9 degrees. arcsin(arccos(arctan(tan(cos(sin(9)))))) basically makes a set of sin-cos-tan layers that arctan-arccos-arcsin unwrap one-by-one, which should result in nothing having changed, unless the functions used weren't accurate.

That's incorrect, you have to choose the proper inverse branch if you want the answer to be 9.

There is no choice here - each inverse is uniquely determined. That's similar to how 3 and -3 are both square roots of 9 (i.e., solutions to x^2=9), but sqrt(9)=3 as it denotes the principal square root, which by convention is always the non-negative value. Of course, in a different context we might design functions to have multi-valued properties, like atan2(x,y) != atan(y/x) in general (atan2 takes quadrant in account and returns full range [-pi, pi], atan only returns principal values in [-pi/2, pi/2]) as practical applications benefit from preserving quadrant beyond just the principal inverse (or not failing when x=0!)

The inverse branches are not unique, you might think there is no choice being made but picking the standard branch is a choice b/c I can always shift the result by 2π by picking a different branch of the inverse.

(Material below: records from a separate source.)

-- ==== Sys2Proof/Machine/Byte.lean ====
section
/-!
DEFINITION. Byte pointers and the byte instructions (R550 to R561).
-/

namespace Sys2Proof.Machine

/-- The three encodings of a byte pointer (R550). -/
inductive PointerKind where
  | local1 | global1 | global2
  deriving DecidableEq, Repr

/-- Bits 0-5 of a pointer: position, or the Global-1 code (R550). -/
def pointerCode (w : Word) : Nat := (w.extractLsb' 30 6).toNat

/-- Bits 6-11 of a pointer: the size (R550). -/
def pointerSize (w : Word) : Nat := (w.extractLsb' 24 6).toNat

/-- Bits 6-35: the 30-bit address of a global pointer (R550). -/
def globalAddress (w : Word) : VAddr := w.extractLsb' 0 30

/-- The selector: the Global-1 test first, then the marker bit 12 (R550). -/
def pointerKind (w : Word) : PointerKind :=
  if 36 < pointerCode w then .global1 else if w.getLsbD 23 then .global2 else .local1

/-- The Global-1 table: size and position of codes 045 to 076 in order (R550). -/
def global1Table : List (Nat × Nat) :=
  [(6, 36), (6, 30), (6, 24), (6, 18), (6, 12), (6, 6), (6, 0),
   (8, 36), (8, 28), (8, 20), (8, 12), (8, 4),
   (7, 36), (7, 29), (7, 22), (7, 15), (7, 8), (7, 1),
   (9, 36), (9, 27), (9, 18), (9, 9), (9, 0),
   (18, 36), (18, 18), (18, 0)]

/-- Size and position of a Global-1 code; code 077 is not in the table (R550). -/
def global1Entry (code : Nat) : Except Fault (Nat × Nat) :=
  match global1Table[code - 0o45]? with
  | some x => .ok x
  | none => .error .badBytePointer

/-- The code of a size and position of the table (R560). -/
def global1Code (size position : Nat) : Nat := 0o45 + global1Table.idxOf (size, position)

/-- A pointer's first word with bits 0-5 replaced. -/
def withPosition (w : Word) (p : Nat) : Word := BitVec.ofNat 6 p ++ w.extractLsb' 0 30

/-- A word with bits 6-35 replaced. -/
def withGlobalAddress (w : Word) (a : VAddr) : Word := w.extractLsb' 30 6 ++ a

/-- A word with bits 18-35 replaced. -/
def withRightHalf (w : Word) (y : Half) : Word := joinHalves (lh w) y

/-- The address of a Global-2 pointer: the second word's address, indexed by the whole accumulator mod 2^30, then one
indirect word whose own I, X, Y are resolved by the ordinary rule (R551, log 13). -/
def State.global2Address (s : State) (w w2 : Word) : Except Fault VAddr :=
  let ap := AddrPart.ofWord w
  let a : VAddr := if ap.index = 0 then globalAddress w2 else globalAddress w2 + (s.ac ap.index).setWidth 30
  if ap.indirect then do
    let iw ← s.readMem a
    let r ← s.resolve (AddrPart.ofWord iw) iw
    pure (inSection a r.1)
  else .ok a

/-- `getPSA(E)`: position, size, address (R551). -/
def State.getPSA (s : State) (e : Offset) : Except Fault (Nat × Nat × VAddr) := do
  let w ← s.readMem (s.sec e)
  match pointerKind w with
  | .global1 => do
    let x ← global1Entry (pointerCode w)
    pure (x.2, x.1, globalAddress w)
  | .global2 => do
    let w2 ← s.readMem (s.sec (e + 1))
    let a ← s.global2Address w w2
    pure (pointerCode w, pointerSize w, a)
  | .local1 => do
    let r ← s.resolve (AddrPart.ofWord w) w
    pure (pointerCode w, pointerSize w, s.sec r.1)

/-- The field of `size` bits with `position` bits to its right, right-justified (R552). -/
def byteOf (position size : Nat) (w : Word) : Word := BitVec.ofNat 36 (w.toNat / 2 ^ position % 2 ^ size)

/-- The word with that field replaced by the low bits of a value (R552). -/
def depositByte (position size : Nat) (old v : Word) : Word :=
  BitVec.ofNat 36 (old.toNat - (old.toNat / 2 ^ position % 2 ^ size) * 2 ^ position
    + (v.toNat % 2 ^ size) * 2 ^ position)

/-- `putByte` (R552). -/
def State.putByte (s : State) (position size : Nat) (a : VAddr) (v : Word) : Except Fault State := do
  let old ← s.readMem a
  s.writeMem a (depositByte position size old v)

/-- A Global-1 pointer advanced by one byte (R553). -/
def nextGlobal1 (w : Word) (size position : Nat) : Word :=
  if size ≤ position then withPosition w (pointerCode w + 1)
  else withPosition (withGlobalAddress w (globalAddress w + 1)) (global1Code size 36 + 1)

/-- `inc(E)` (R553). -/
def State.incPointer (s : State) (e : Offset) : Except Fault State := do
  let w ← s.readMem (s.sec e)
  let size := pointerSize w
  let carried := withPosition w ((100 - size) % 64)
  match pointerKind w with
  | .global1 => do
    let x ← global1Entry (pointerCode w)
    s.writeMem (s.sec e) (nextGlobal1 w x.1 x.2)
  | .global2 =>
    if size ≤ pointerCode w then s.writeMem (s.sec e) (withPosition w (pointerCode w - size))
    else do
      let w2 ← s.readMem (s.sec (e + 1))
      let t ← s.writeMem (s.sec e) carried
      t.writeMem (t.sec (e + 1)) (withGlobalAddress w2 (globalAddress w2 + 1))
  | .local1 =>
    if size ≤ pointerCode w then s.writeMem (s.sec e) (withPosition w (pointerCode w - size))
    else s.writeMem (s.sec e) (withRightHalf carried (rh w + 1))

/-- `inc(E)` unless FPD is 1 (R554, R556). -/
def State.firstPart (s : State) (e : Offset) : Except Fault State :=
  if s.flag .fpd then .ok s else s.incPointer e

/-- Load the byte a pointer names into `AC[ac]` (R555). -/
def State.loadByte (s : State) (ac : AcNum) (e : Offset) : Except Fault State := do
  let x ← s.getPSA e
  let w ← s.readMem x.2.2
  pure (s.setAc ac (byteOf x.1 x.2.1 w))

/-- Deposit the low bits of `AC[ac]` into the byte a pointer names (R557). -/
def State.depositAc (s : State) (ac : AcNum) (e : Offset) : Except Fault State := do
  let x ← s.getPSA e
  s.putByte x.1 x.2.1 x.2.2 (s.ac ac)

/-- Bytes per word of a pointer's alignment, for a size other than 0 (R559). -/
def bytesPerWord (position size : Nat) : Nat := (36 - position) / size + position / size

/-- `Adjust`: the new position and how many words the address moves (R559). -/
def adjustPointer (position size : Nat) (count : Int) : Nat × Int :=
  let l := (36 - position) / size
  let bpw : Int := bytesPerWord position size
  let n := count + (l : Int)
  let q := (n - 1) / bpw
  ((36 - (n - q * bpw) * (size : Int) - (((36 - position) % size : Nat) : Int)).toNat, q)

/-- IBP (R558): increment the pointer at E. -/
def execIbp (m : AddrPart) (s : State) : Result :=
  finish do
  let e ← s.effective m
  let t ← s.incPointer e
  pure t.normal

/-- Size and position of the pointer an ADJBP adjusts (R560). -/
def adjustFields (w : Word) : Except Fault (Nat × Nat) :=
  match pointerKind w with
  | .global1 => global1Entry (pointerCode w)
  | _ => .ok (pointerSize w, pointerCode w)

/-- The second word of the pointer, read for Global-2 only (R560). -/
def State.secondPointerWord (s : State) (e : Offset) (w : Word) : Except Fault Word :=
  match pointerKind w with
  | .global2 => s.readMem (s.sec (e + 1))
  | _ => .ok 0

/-- The pointer written to the accumulators: one word, or two for Global-2 (R560). -/
def State.setPointer (s : State) (ac : AcNum) (kind : PointerKind) (w w2 : Word) : State :=
  match kind with
  | .global2 => s.setAcPair ac (w, w2)
  | _ => s.setAc ac w

/-- The adjusted pointer's words (R560). -/
def adjustedWords (w w2 : Word) (size : Nat) (x : Nat × Int) : Word × Word :=
  match pointerKind w with
  | .local1 => (withRightHalf (withPosition w x.1) (rh w + BitVec.ofInt 18 x.2), w2)
  | .global1 => (withPosition (withGlobalAddress w (globalAddress w + BitVec.ofInt 30 x.2)) (global1Code size x.1), w2)
  | .global2 => (withPosition w x.1, withGlobalAddress w2 (globalAddress w2 + BitVec.ofInt 30 x.2))

/-- ADJBP (R560): the pointer at E moved by `S(AC[ac])` bytes, to `AC[ac]` (and `AC[ac+1]`). -/
def execAdjbp (ac : AcNum) (m : AddrPart) (s : State) : Result :=
  finish do
  let e ← s.effective m
  let w ← s.readMem (s.sec e)
  let f ← adjustFields w
  let w2 ← s.secondPointerWord e w
  if f.1 = 0 then pure ((s.setPointer ac (pointerKind w) w w2).normal)
  else if bytesPerWord f.2 f.1 = 0 then pure s.noDivideNext
  else
    let v := adjustedWords w w2 f.1 (adjustPointer f.2 f.1 (s.ac ac).toInt)
    pure ((s.setPointer ac (pointerKind w) v.1 v.2).normal)

/-- ILDB (R554): increment unless FPD, load byte, clear FPD. -/
def execIldb (ac : AcNum) (m : AddrPart) (s : State) : Result :=
  finish do
  let e ← s.effective m
  let s ← s.firstPart e
  let t ← s.loadByte ac e
  pure ((t.clearFlags Flag.fpd.mask).normal)

/-- LDB (R555): load byte. -/
def execLdb (ac : AcNum) (m : AddrPart) (s : State) : Result :=
  finish do
  let e ← s.effective m
  let t ← s.loadByte ac e
  pure t.normal

/-- IDPB (R556): increment unless FPD, deposit byte, clear FPD. -/
def execIdpb (ac : AcNum) (m : AddrPart) (s : State) : Result :=
  finish do
  let e ← s.effective m
  let s ← s.firstPart e
  let t ← s.depositAc ac e
  pure ((t.clearFlags Flag.fpd.mask).normal)

/-- DPB (R557): deposit byte. -/
def execDpb (ac : AcNum) (m : AddrPart) (s : State) : Result :=
  finish do
  let e ← s.effective m
  let t ← s.depositAc ac e
  pure t.normal

end Sys2Proof.Machine
end

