-- ==== Sys2Proof/Machine/Dispatch.lean ====
section
/-!
DEFINITION. What each instruction does: one arm per constructor, each a direct call of its meaning (R96).
-/

namespace Sys2Proof.Machine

The answer is not unique & the assumption is that the calculators are using the standard branch.

Of course, but the choice is standard and thus the answer is 9. I can define a non-standard sqrt(x) which sometimes gives the positive root and sometimes the negative one, and then sqrt(sqrt(16)) could be -2 or undefined (if I defined sqrt(16)=-4) but that's just silly - the only reasonable interpretation for what the calculator should show for sqrt(sqrt(16)) is simply 2.

I was with you until I remembered the default unit for angles in calculators is degrees, not radians.

The page also specifies it's degrees mode.

Yes, that's what those functions do.

You can assume that sin(9) is within the range of all the functions that are post-composed w/ it so what you end up w/ in the end is arcsin(sin(9)). Naively you might think that's 9 but you have to be careful b/c the standard inverse branch of sin is defined to be [-1, 1] → [-π/2, π/2].

Edit: The assumption is that the calculators are using specific branches of the inverse functions but that's still a choice being made b/c the functions are periodic there are no unique choices of inverse functions. You have to pick a branch that is within the domain/range of periodicity.

arcsin(arccos(arctan(tan(cos(sin(9)))))) = 9 (in degrees mode - when regular trig functions output pure numbers, those numbers get interpreted as degrees for the next function and similar for inverses - calculator style), because each intermediate lands in the principal-value domain of the next inverse (e.g., arctan(tan(x)) = x when x \in (-90°, 90°) and the intermediates happen to be in those ranges). Specifically, sin(9°) ≈ 0.156434, cos(0.156434°) ≈ 0.999996, arctan(tan(0.999996°)) = 0.999996°, arccos(0.999996)≈0.156434°, arcsin(0.156434)≈9°.